> _Your instructions_: In the listing below, find the line containing "before; nothing else" and the line containing "(s.inLen.toNat ≤ s.cfg.inCap". Repeat exactly those two lines and every line between them.
┌────────
/-! ### The tree builder (spec/41_tree_builder.md) -/

/-- R140: FREQ_COUNT counts every byte value over `IN[0..IN_LEN-1]` and sets FREQ_V; InvTree goes before; nothing else
changes. With `IN_LEN > IN_CAP` it raises LEN_RANGE. -/
def Obligations.FreqCountCountsTheInput : Prop :=
  decode 0x00000010#32 = .ok .freqCount ∧
  ∀ s : State,
    (s.inLen.toNat ≤ s.cfg.inCap → ∃ t, exec .freqCount s = .next t ∧
      (∀ b, (entry t.freq b).toNat = ((List.range s.inLen.toNat).filter fun k => inByte s k == b).length) ∧
      t = afterSuccess { s with
        freq := t.freq, freqV := true, treeV := false, treeSrc := false, codesV := false
        treeSize := 0, leafCount := 0, bits := 0, dataOff := 0, root := 0 }) ∧
    (s.cfg.inCap < s.inLen.toNat → exec .freqCount s = .next (afterError 0x11#8 s.inLen s))

/-- R141, R149: TREE_BUILD puts the tree of FREQ in the arena and in the tree registers; BITS and DATA_OFF are 0; no present
symbol gives an empty tree, one gives a single leaf that is the root. Without FREQ_V it raises SEQUENCE(0x11). -/
def Obligations.TreeBuildFillsTheArena : Prop :=
  decode 0x00000011#32 = .ok .treeBuild ∧
  ∀ s : State,
    (s.freqV = true → ∃ t, exec .treeBuild s = .next t ∧
      arena t = (buildFromFrequencies s.freq).1 ∧ t.leafCount.toNat = (buildFromFrequencies s.freq).2 ∧
      t.treeSize.toNat = (arena t).length ∧
      t.root.toNat = (if 1 ≤ t.treeSize.toNat then 2 ^ 31 + (t.treeSize.toNat - 1) else 0) ∧
      ((allSymbols.filter fun b => entry s.freq b != 0).length = 0 → t.treeSize = 0 ∧ t.leafCount = 0) ∧
      (∀ b, (allSymbols.filter fun b => entry s.freq b != 0) = [b] →
        arena t = [.leaf b (entry s.freq b)] ∧ t.leafCount = 1) ∧
      t = afterSuccess { s with
        nodes := t.nodes, treeSize := t.treeSize, leafCount := t.leafCount, bits := 0, dataOff := 0, root := t.root
        treeV := true, treeSrc := false, codesV := false }) ∧
    (s.freqV = false → exec .treeBuild s = .next (afterError 0x12#8 0x11#32 s))

/-- R148: the arena TREE_BUILD leaves is a tree, and so is every arena Reconstruct accepts after the header check. -/
def Obligations.BuiltArenaIsATree : Prop :=
  (∀ s t : State, exec .treeBuild s = .next t → t.errCode = 0 → TreeOk (arena t) t.leafCount.toNat) ∧
  (∀ (buf : Nat → Byte) (size l : Nat) (ns : List Node), headerOk size l = true → reconstruct buf size l = .ok ns →
    TreeOk ns l)

/-- R143: the leaves are the present symbols in ascending order, each with its count. -/
def Obligations.LeavesStandInSymbolOrder : Prop :=
  ∀ s t : State, exec .treeBuild s = .next t → t.errCode = 0 →
    (arena t).take t.leafCount.toNat =
      (allSymbols.filter fun b => entry s.freq b != 0).map fun b => .leaf b (entry s.freq b)

/-- R142, R144, R145: each internal node merges the two least keys (frequency, index) among the nodes before it that are no
child yet, the least on the left, and its frequency is their sum. The premise rules out frequencies no count over a legal
input reaches (R152). -/
def Obligations.MergeTakesTheTwoLeastKeys : Prop :=
  ∀ s t : State, exec .treeBuild s = .next t → t.errCode = 0 →
    (allSymbols.map fun b => (entry s.freq b).toNat).sum < 2 ^ 32 →
    ∀ (i : Nat) (l r : Half) (f : Word), (arena t)[i]? = some (.internal l r f) →
      let fr := fun j => (nodeFreq (node t j)).toNat
      let taken := childRefs ((arena t).take i)
      f.toNat = fr l.toNat + fr r.toNat ∧ l.toNat < i ∧ r.toNat < i ∧ l.toNat ∉ taken ∧ r.toNat ∉ taken ∧
      keyLt ⟨fr l.toNat, l.toNat⟩ ⟨fr r.toNat, r.toNat⟩ = true ∧
      ∀ j, j < i → j ∉ taken → j ≠ l.toNat → j ≠ r.toNat → keyLt ⟨fr r.toNat, r.toNat⟩ ⟨fr j, j⟩ = true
└────────
> _Solution to this exercise_:
/-- R140: FREQ_COUNT counts every byte value over `IN[0..IN_LEN-1]` and sets FREQ_V; InvTree goes before; nothing else
changes. With `IN_LEN > IN_CAP` it raises LEN_RANGE. -/
def Obligations.FreqCountCountsTheInput : Prop :=
  decode 0x00000010#32 = .ok .freqCount ∧
  ∀ s : State,
    (s.inLen.toNat ≤ s.cfg.inCap → ∃ t, exec .freqCount s = .next t ∧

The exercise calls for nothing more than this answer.